START Data extracts

-- ==== Sys2Proof/Machine/Carillon.lean ====
section
/-! DEFINITION. The Carillon: peals, arrivals, excusals and releases of the bells (R361 to R368). -/

namespace Sys2Proof.Machine

/-- The level of a peal's root: 0 cluster, 1 spire, 2 region, 3 cupola: the lowest node above every core (R361, R362). -/
def rootLevel (cores : List Nat) : Nat :=
  match cores with
  | [] => 0
  | c :: l =>
    if l.all (fun d => d / 8 == c / 8) then 0
    else if l.all (fun d => d / 64 == c / 64) then 1
    else if l.all (fun d => regionOf (coreSite d) == regionOf (coreSite c)) then 2
    else 3

/-- Lead time G and release latency by level (R352, R367). -/
def leadOf (level : Nat) : Nat := match level with | 0 => 6 | 1 => 12 | 2 => 24 | _ => 64
def releaseOf (level : Nat) : Nat := match level with | 0 => 4 | 1 => 10 | 2 => 22 | _ => 60

def Peal.start (cores : List Nat) : Peal := { gen := 0, parts := cores, arrived := [], leaving := [], lastAt := 0 }

def State.launchOf (s : State) (n : Nat) : Option Launch := look s.launches n
def State.modLaunch (s : State) (n : Nat) (f : Launch → Launch) : State :=
  match look s.launches n with
  | some L => { s with launches := put s.launches n (f L) }
  | none => s
def Launch.bell (L : Launch) (b : Nat) : Peal := lookD L.bells b (Peal.start [])
def Launch.setBell (L : Launch) (b : Nat) (p : Peal) : Launch := { L with bells := put L.bells b p }

def setBellSt (s : State) (c b : Nat) (f : BellSt → BellSt) : State :=
  s.modCore c (fun k => { k with bells := put k.bells b (f (k.bell b)) })

/-- Changes a bell of the peal of a core's launch. -/
def modPeal (s : State) (c b : Nat) (f : Peal → Peal) : State :=
  match (s.core c).launch with
  | some n => s.modLaunch n (fun L => L.setBell b (f (L.bell b)))
  | none => s
def pealOf (s : State) (c b : Nat) : Peal :=
  match (s.core c).launch.bind s.launchOf with
  | some L => L.bell b
  | none => Peal.start []

/-! ## Arriving (R363, R366) -/

/-- The stores and atomics that an arrival waits for: sent or queued, not gated. -/
def storesBefore (k : Core) (ser : Nat) : List Nat :=
  ((k.stq ++ k.out).filter (fun x => isStoreKind x.kind && x.ser < 2 * ser)).map (·.id)

/-- A bell as the tree stands: an arrival for a generation that the peal has released is pending no more (R363, R368, R391). -/
def BellSt.seen (st : BellSt) (gen : Nat) : BellSt :=
  if st.arrived && st.gen < gen then { st with gen := st.gen + 1, arrived := false } else st

/-- A BELL arrives: one that repeats an arrival already sent takes up its state, another is held (R366, R368). Its time to the
release counts from now (R375). -/
def arrive (c b ser by_ : Nat) (s : State) : State :=
  let k := s.core c
  let st := k.bell b
  let n := st.count + 1
  if n ≤ st.sent then
    setBellSt s c b (fun x => { x with count := n, gen := n - 1, arrived := true, rung := s.now }.seen (pealOf s c b).gen)
  else
    (setBellSt s c b (fun x => { x with count := n, arrived := true, rung := s.now })).modCore c (fun k =>
      { k with bellHeld := k.bellHeld ++
        [{ bell := b, ser := ser, vcc := if k.detMode then max k.seq.vcc by_ else k.seq.vcc, waits := storesBefore k ser }] })

/-- BELL (R366). -/
def execBell (p : Pre) (f : FmtSN) (s : State) : Out :=
  .next (runSlot p (fun s =>
    { lane := 0, srcs := [],
      act := fun _ =>
        let c := coreOf s.cur.agent
        let b := f.bell.toNat
        let st := (s.core c).bell b
        if st.excused then Act.nothing
        else if st.arrived then Act.eff (fun s => startWait s (.bwait b (some (s.serial, (s.core c).storeBy))))
        else Act.eff (fun s => arrive c b s.serial (s.core c).storeBy s) }) s)

/-- BWAIT (R365). -/
def execBwait (p : Pre) (f : FmtSN) (s : State) : Out :=
  .next (runSlot p (fun s =>
    { lane := 0, srcs := [],
      act := fun _ =>
        let st := (s.core (coreOf s.cur.agent)).bell f.bell.toNat
        if st.excused || !st.arrived then Act.nothing
        else Act.eff (fun s => startWait s (.bwait f.bell.toNat none)) }) s)

/-- BTEST (R365). -/
def execBtest (p : Pre) (f : FmtSN) (s : State) : Out :=
  .next (runSlot p (fun s =>
    { lane := 0, srcs := [],
      act := fun _ =>
        let st := (s.core (coreOf s.cur.agent)).bell f.bell.toNat
        Act.reg p.pos (s.at + 1) (.pred f.pd.toNat (flagAll (!st.arrived || st.excused))) }) s)

/-- A core leaves a bell (R364): one that has arrived leaves after the release of its generation, another at once. -/
def excuse (c b : Nat) (s : State) : State :=
  let st := (s.core c).bell b
  if st.excused then s
  else
    let s := setBellSt s c b (fun x => { x with excused := true })
    if st.arrived then modPeal s c b (fun p => { p with leaving := p.leaving ++ [c] })
    else
      let at_ := if (s.core c).detMode then s.vccOf c else s.now
      modPeal s c b (fun p => { p with parts := p.parts.filter (· != c), lastAt := max p.lastAt at_ })

/-- END, and a reset of the core's spire, leave every bell (R364, R368). -/
def excuseAll (c : Nat) (s : State) : State := (List.range 8).foldl (fun s b => excuse c b s) s

/-- A BELL of a core's bundle waits for the release before it arrives. -/
def bellWaits (k : Core) (b : Nat) : Bool := k.waits.any (fun w => match w with | .bwait b' (some _) => b' == b | _ => false)

/-- END leaves every bell (R364); one that a BELL of the same bundle still waits at is left once that BELL has arrived. -/
def excuseEnd (c : Nat) (s : State) : State :=
  ((List.range 8).filter (fun b => !bellWaits (s.core c) b)).foldl (fun s b => excuse c b s) s

/-- BEXCUSE (R364). -/
def execBexcuse (p : Pre) (f : FmtSN) (s : State) : Out :=
  .next (runSlot p (fun _ =>
    { lane := 0, srcs := [], act := fun _ => Act.eff (fun s => excuse (coreOf s.cur.agent) f.bell.toNat s) }) s)

/-- Whether a held arrival may leave: what it waits for is performed, and in deterministic mode its cycle has come. -/
def arrivalReady (k : Core) (h : BellHeld) : Bool :=
  !(k.stq ++ k.out).any (fun x => h.waits.contains x.id) && !k.seq.stores.any (fun x => x.ser < h.ser) &&
    (!k.detMode || h.vcc ≤ k.seq.vcc)

/-- BELL_ARRIVAL (R366): a held arrival leaves its core and climbs the tree. -/
def bellArrival (c b : Nat) (s : State) : State :=
  match (s.core c).bellHeld.find? (fun h => h.bell == b) with
  | none => s
  | some h =>
    if !arrivalReady (s.core c) h then s
    else
      let at_ := if (s.core c).detMode then h.vcc else s.now
      let s := s.modCore c (fun k => { k with bellHeld := k.bellHeld.filter (fun x => x.bell != b) })
      let s := setBellSt s c b (fun x => { x with sent := x.sent + 1 })
      modPeal s c b (fun p => { p with arrived := p.arrived ++ [c], lastAt := max p.lastAt at_ })
def execBellArrival (c b : Nat) (s : State) : Out := .next (bellArrival c b s)

/-! ## Releasing -/

/-- The root holds every arrival of the generation (R363). -/
def Peal.full (p : Peal) : Bool := !p.parts.isEmpty && p.parts.all (fun c => p.arrived.contains c)

/-- A deterministic launch releases at exactly the VCC of R367. -/
def releaseDue (s : State) (L : Launch) (p : Peal) : Bool :=
  p.full && (!L.detMode ||
    (match L.active with
     | c :: _ => p.lastAt + releaseOf (rootLevel L.cores) ≤ (s.core c).seq.vcc
     | [] => true))

/-- A BELL that has waited arrives; one whose bundle held END leaves the bell after that arrival (R364, R366). -/
def arriveLate (c b ser by_ : Nat) (s : State) : State :=
  let s := arrive c b ser by_ s
  if (s.core c).finWait then excuse c b s else s

/-- A wait at a bell that is released ends; a BELL that waited arrives (R365, R366). -/
def releaseWait (c b : Nat) (s : State) (w : Wait) : State :=
  match w with
  | .bwait b' bell =>
    if b' != b then s
    else
      let s := match bell with | some (ser, by_) => arriveLate c b ser by_ s | none => s
      s.modCore c (fun k => wakeCore k w (k.seq.vcc + 1))
  | _ => s

/-- The release of a generation reaches one core: its arrived flag clears, its generation advances, UISTAT bit [2] is set,
and its wait at the bell ends; a BELL that waited arrives again (R363, R365, R366). A core that has retired by then sees nothing; one
whose context is saved finds the release at its restore. -/
def releaseCore (n b : Nat) (s : State) (c : Nat) : State :=
  let k := s.core c
  if k.launch != some n || k.mode == .free || k.mode == .ended then s
  else
    let s := sampleSpire s c 8 (s.now - (k.bell b).rung)
    let s := setBellSt s c b (fun x => { x with gen := x.gen + 1, arrived := false })
    let s := s.modCore c (fun k => { k with uistat := k.uistat ||| 4#64 })
    k.liveWaits.foldl (releaseWait c b) s

/-- BELL_RELEASE (R363). -/
def bellRelease (n b : Nat) (s : State) : State :=
  match s.launchOf n with
  | none => s
  | some L =>
    let p := L.bell b
    if releaseDue s L p then
      let s := s.modLaunch n (fun L => L.setBell b
        { gen := p.gen + 1, parts := p.parts.filter (fun c => !p.leaving.contains c), arrived := [], leaving := [],
          lastAt := 0 })
      p.parts.foldl (releaseCore n b) s
    else s
def execBellRelease (n b : Nat) (s : State) : Out := .next (bellRelease n b s)

/-- A release or an arrival of a deterministic launch that must come before its clock goes on. -/
def bellPending (s : State) : Bool :=
  s.launches.any (fun x => x.2.detMode && x.2.bells.any (fun p => releaseDue s x.2 p.2)) ||
    s.cores.any (fun x => x.2.detMode && x.2.bellHeld.any (arrivalReady x.2))

end Sys2Proof.Machine
end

END Data extracts

*Problem requirements*
Reproduce verbatim only this range: the first line of the material through the line that contains "else if l.all (fun d => d", inclusive.

*Task solution*
-- ==== Sys2Proof/Machine/Carillon.lean ====
section
/-! DEFINITION. The Carillon: peals, arrivals, excusals and releases of the bells (R361 to R368). -/

namespace Sys2Proof.Machine

/-- The level of a peal's root: 0 cluster, 1 spire, 2 region, 3 cupola: the lowest node above every core (R361, R362). -/
def rootLevel (cores : List Nat) : Nat :=
  match cores with
  | [] => 0
  | c :: l =>
    if l.all (fun d => d / 8 == c / 8) then 0
    else if l.all (fun d => d / 64 == c / 64) then 1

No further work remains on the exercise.